Only lines holding the word "decide" are wanted. Copy them from the listing below.

DATASET EXCERPTS

++++++++

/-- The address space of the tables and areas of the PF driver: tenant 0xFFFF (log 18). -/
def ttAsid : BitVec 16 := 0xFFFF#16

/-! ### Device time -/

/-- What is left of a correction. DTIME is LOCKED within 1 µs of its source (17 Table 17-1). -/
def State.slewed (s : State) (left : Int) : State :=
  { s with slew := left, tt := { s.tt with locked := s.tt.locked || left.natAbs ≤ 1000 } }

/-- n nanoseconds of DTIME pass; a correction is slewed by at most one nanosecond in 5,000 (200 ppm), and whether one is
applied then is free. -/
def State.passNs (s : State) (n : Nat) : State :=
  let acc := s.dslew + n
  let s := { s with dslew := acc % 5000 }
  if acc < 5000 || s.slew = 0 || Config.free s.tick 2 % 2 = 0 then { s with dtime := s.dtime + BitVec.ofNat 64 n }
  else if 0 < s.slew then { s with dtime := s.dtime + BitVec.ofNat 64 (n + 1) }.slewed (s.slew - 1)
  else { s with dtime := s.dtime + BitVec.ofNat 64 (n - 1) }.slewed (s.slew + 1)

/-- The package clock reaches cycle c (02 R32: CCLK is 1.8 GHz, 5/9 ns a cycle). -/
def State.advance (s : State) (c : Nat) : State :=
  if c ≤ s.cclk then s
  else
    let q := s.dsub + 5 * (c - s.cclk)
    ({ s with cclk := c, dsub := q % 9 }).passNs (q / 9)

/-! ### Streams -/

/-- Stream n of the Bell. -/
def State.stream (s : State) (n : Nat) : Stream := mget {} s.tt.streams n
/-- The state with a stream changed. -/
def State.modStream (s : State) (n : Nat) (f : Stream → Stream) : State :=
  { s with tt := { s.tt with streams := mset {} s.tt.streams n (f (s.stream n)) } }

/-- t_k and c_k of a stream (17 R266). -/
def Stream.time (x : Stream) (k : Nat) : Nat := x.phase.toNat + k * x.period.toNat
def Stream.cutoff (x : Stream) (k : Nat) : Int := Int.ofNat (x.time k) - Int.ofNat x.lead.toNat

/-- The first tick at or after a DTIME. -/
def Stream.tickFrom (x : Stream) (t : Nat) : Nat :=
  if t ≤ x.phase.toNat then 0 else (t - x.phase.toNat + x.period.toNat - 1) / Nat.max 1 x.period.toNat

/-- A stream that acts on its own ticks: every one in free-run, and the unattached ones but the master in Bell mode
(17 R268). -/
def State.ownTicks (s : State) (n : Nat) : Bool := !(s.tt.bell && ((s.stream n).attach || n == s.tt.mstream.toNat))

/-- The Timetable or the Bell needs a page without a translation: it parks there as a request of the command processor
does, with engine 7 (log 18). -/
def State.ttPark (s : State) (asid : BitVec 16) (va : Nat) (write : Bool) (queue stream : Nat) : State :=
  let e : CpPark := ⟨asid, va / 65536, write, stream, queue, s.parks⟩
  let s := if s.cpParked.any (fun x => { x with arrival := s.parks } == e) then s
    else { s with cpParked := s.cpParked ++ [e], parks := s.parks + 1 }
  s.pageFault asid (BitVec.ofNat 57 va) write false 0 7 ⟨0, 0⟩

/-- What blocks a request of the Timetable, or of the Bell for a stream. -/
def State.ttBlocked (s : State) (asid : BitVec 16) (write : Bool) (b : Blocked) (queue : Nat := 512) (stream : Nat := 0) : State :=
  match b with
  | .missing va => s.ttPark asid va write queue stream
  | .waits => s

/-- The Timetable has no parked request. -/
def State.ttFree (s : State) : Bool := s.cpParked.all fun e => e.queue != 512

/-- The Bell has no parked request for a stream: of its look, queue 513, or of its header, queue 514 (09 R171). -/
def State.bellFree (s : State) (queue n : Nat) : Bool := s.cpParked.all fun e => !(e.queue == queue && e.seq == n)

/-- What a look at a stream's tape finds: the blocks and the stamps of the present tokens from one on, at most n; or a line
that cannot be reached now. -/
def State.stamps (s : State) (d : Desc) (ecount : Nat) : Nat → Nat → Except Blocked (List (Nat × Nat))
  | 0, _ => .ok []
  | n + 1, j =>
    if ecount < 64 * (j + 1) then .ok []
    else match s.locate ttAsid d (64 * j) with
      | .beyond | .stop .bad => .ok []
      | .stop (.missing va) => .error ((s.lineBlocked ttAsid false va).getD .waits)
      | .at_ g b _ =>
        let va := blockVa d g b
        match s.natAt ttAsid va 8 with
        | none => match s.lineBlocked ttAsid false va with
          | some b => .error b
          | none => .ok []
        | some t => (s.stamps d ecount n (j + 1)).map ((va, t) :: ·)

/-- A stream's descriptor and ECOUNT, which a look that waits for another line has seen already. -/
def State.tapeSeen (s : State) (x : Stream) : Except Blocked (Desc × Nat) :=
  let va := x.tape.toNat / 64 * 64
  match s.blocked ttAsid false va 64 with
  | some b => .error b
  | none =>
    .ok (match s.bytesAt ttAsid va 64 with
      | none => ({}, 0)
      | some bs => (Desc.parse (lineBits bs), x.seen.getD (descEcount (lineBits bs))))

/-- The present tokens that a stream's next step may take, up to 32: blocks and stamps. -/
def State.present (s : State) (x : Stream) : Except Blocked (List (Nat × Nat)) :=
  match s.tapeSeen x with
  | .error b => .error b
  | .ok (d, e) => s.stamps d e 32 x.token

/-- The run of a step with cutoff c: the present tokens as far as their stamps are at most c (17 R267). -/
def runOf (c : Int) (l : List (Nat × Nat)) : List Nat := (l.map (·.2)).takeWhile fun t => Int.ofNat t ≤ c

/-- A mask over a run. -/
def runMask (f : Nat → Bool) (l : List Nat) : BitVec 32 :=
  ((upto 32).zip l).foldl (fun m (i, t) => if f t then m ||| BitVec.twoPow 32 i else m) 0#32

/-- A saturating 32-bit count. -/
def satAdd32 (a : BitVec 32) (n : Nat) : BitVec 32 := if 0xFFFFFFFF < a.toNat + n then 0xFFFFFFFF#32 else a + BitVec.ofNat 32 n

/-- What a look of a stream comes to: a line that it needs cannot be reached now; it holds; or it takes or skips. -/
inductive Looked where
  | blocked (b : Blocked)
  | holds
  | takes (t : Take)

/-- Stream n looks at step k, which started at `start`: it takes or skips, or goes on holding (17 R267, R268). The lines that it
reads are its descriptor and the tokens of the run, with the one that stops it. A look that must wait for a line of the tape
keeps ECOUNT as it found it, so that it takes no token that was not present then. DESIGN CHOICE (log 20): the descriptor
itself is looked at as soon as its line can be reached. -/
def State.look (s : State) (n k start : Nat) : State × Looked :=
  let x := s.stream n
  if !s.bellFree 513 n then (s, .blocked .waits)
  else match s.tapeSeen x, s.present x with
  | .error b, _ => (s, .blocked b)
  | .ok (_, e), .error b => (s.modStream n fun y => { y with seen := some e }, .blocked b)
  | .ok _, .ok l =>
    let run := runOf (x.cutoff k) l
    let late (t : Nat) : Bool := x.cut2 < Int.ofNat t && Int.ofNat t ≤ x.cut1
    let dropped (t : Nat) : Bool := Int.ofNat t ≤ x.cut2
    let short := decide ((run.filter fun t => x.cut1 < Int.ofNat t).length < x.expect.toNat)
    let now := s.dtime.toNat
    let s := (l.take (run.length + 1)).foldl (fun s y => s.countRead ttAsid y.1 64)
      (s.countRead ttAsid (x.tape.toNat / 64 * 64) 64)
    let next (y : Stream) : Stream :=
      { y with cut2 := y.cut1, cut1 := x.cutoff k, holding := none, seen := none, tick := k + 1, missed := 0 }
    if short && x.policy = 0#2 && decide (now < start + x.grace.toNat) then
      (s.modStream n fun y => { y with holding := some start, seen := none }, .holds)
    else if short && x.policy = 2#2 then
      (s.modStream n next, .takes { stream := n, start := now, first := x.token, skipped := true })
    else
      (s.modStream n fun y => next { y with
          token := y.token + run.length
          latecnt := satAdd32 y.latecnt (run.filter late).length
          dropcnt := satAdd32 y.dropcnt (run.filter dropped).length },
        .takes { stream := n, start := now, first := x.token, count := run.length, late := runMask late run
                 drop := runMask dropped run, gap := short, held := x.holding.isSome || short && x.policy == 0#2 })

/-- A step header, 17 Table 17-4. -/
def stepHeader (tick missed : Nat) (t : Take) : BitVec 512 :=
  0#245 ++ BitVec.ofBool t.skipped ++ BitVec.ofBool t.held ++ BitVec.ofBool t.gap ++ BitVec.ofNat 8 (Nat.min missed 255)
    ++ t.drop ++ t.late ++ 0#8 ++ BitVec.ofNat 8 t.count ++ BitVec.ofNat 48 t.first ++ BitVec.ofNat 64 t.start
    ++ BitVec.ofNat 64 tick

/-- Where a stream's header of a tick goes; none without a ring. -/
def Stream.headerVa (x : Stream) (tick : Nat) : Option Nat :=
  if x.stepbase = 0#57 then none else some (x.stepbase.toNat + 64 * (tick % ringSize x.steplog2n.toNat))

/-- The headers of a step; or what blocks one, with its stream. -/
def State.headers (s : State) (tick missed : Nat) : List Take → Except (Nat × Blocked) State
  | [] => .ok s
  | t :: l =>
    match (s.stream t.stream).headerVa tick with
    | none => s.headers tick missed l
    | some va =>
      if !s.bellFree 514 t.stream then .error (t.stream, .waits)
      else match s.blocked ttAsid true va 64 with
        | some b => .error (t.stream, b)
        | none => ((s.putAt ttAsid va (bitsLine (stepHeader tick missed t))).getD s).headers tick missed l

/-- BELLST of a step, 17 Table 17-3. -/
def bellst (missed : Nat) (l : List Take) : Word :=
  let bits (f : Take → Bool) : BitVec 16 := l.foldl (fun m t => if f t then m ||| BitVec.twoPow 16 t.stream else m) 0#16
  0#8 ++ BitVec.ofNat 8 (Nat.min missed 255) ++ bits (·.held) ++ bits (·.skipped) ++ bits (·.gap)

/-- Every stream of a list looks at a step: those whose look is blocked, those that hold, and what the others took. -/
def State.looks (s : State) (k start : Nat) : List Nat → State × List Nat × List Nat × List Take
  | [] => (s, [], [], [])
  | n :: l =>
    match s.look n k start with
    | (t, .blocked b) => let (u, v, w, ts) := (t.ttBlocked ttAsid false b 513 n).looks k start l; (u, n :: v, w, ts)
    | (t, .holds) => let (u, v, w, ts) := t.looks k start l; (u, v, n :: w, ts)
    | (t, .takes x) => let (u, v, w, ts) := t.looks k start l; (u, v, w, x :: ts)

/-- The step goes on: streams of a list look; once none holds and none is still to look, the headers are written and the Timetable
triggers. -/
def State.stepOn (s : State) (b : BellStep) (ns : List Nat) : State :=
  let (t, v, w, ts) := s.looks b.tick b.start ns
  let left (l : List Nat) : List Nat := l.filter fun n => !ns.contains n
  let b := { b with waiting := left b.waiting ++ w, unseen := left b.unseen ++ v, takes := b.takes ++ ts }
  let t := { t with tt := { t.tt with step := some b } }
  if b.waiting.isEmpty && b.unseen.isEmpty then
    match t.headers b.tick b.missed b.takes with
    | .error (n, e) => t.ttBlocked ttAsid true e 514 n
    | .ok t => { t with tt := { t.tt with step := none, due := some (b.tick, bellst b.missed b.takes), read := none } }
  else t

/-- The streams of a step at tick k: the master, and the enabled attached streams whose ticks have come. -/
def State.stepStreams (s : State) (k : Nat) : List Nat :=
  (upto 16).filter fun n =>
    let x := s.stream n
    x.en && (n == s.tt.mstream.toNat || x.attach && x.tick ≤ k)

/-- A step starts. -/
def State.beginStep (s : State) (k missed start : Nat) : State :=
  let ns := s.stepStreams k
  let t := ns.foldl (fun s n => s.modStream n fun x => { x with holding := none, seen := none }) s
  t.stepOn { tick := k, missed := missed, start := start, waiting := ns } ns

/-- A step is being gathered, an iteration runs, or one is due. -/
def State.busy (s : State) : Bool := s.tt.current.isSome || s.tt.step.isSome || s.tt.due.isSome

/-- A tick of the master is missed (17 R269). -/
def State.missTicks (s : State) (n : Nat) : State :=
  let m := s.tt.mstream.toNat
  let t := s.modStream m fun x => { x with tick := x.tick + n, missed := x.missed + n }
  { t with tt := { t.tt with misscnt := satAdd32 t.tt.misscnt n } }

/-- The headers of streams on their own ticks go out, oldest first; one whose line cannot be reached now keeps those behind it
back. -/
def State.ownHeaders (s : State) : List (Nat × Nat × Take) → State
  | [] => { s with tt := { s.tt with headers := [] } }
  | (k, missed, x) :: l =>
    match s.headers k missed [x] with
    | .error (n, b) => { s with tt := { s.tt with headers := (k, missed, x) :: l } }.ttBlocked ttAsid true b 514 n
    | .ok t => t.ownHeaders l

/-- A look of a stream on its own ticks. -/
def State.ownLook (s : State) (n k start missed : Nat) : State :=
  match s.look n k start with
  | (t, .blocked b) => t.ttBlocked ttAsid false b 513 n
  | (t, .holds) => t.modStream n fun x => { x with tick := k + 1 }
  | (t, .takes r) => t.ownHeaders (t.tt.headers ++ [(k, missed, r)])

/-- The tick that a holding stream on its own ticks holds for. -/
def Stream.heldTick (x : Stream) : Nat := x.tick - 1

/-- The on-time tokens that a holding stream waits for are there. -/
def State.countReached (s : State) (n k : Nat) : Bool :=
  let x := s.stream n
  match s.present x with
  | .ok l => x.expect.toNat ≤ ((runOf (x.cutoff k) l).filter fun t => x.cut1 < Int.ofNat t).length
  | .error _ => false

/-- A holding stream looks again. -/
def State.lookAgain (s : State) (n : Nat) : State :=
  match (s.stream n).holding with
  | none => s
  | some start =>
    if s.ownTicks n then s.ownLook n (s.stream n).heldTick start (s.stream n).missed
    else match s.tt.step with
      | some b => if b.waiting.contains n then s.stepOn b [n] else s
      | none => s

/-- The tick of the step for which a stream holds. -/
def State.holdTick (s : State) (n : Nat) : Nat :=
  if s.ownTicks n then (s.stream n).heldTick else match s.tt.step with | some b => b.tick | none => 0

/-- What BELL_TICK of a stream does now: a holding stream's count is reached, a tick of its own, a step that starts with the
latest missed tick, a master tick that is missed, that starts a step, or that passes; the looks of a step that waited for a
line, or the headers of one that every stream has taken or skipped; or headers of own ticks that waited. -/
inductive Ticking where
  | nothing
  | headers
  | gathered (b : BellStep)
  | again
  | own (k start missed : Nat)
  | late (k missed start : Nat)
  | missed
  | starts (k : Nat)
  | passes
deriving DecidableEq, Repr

++++++++

RESULT FOR THIS TASK
    let short := decide ((run.filter fun t => x.cut1 < Int.ofNat t).length < x.expect.toNat)
    if short && x.policy = 0#2 && decide (now < start + x.grace.toNat) then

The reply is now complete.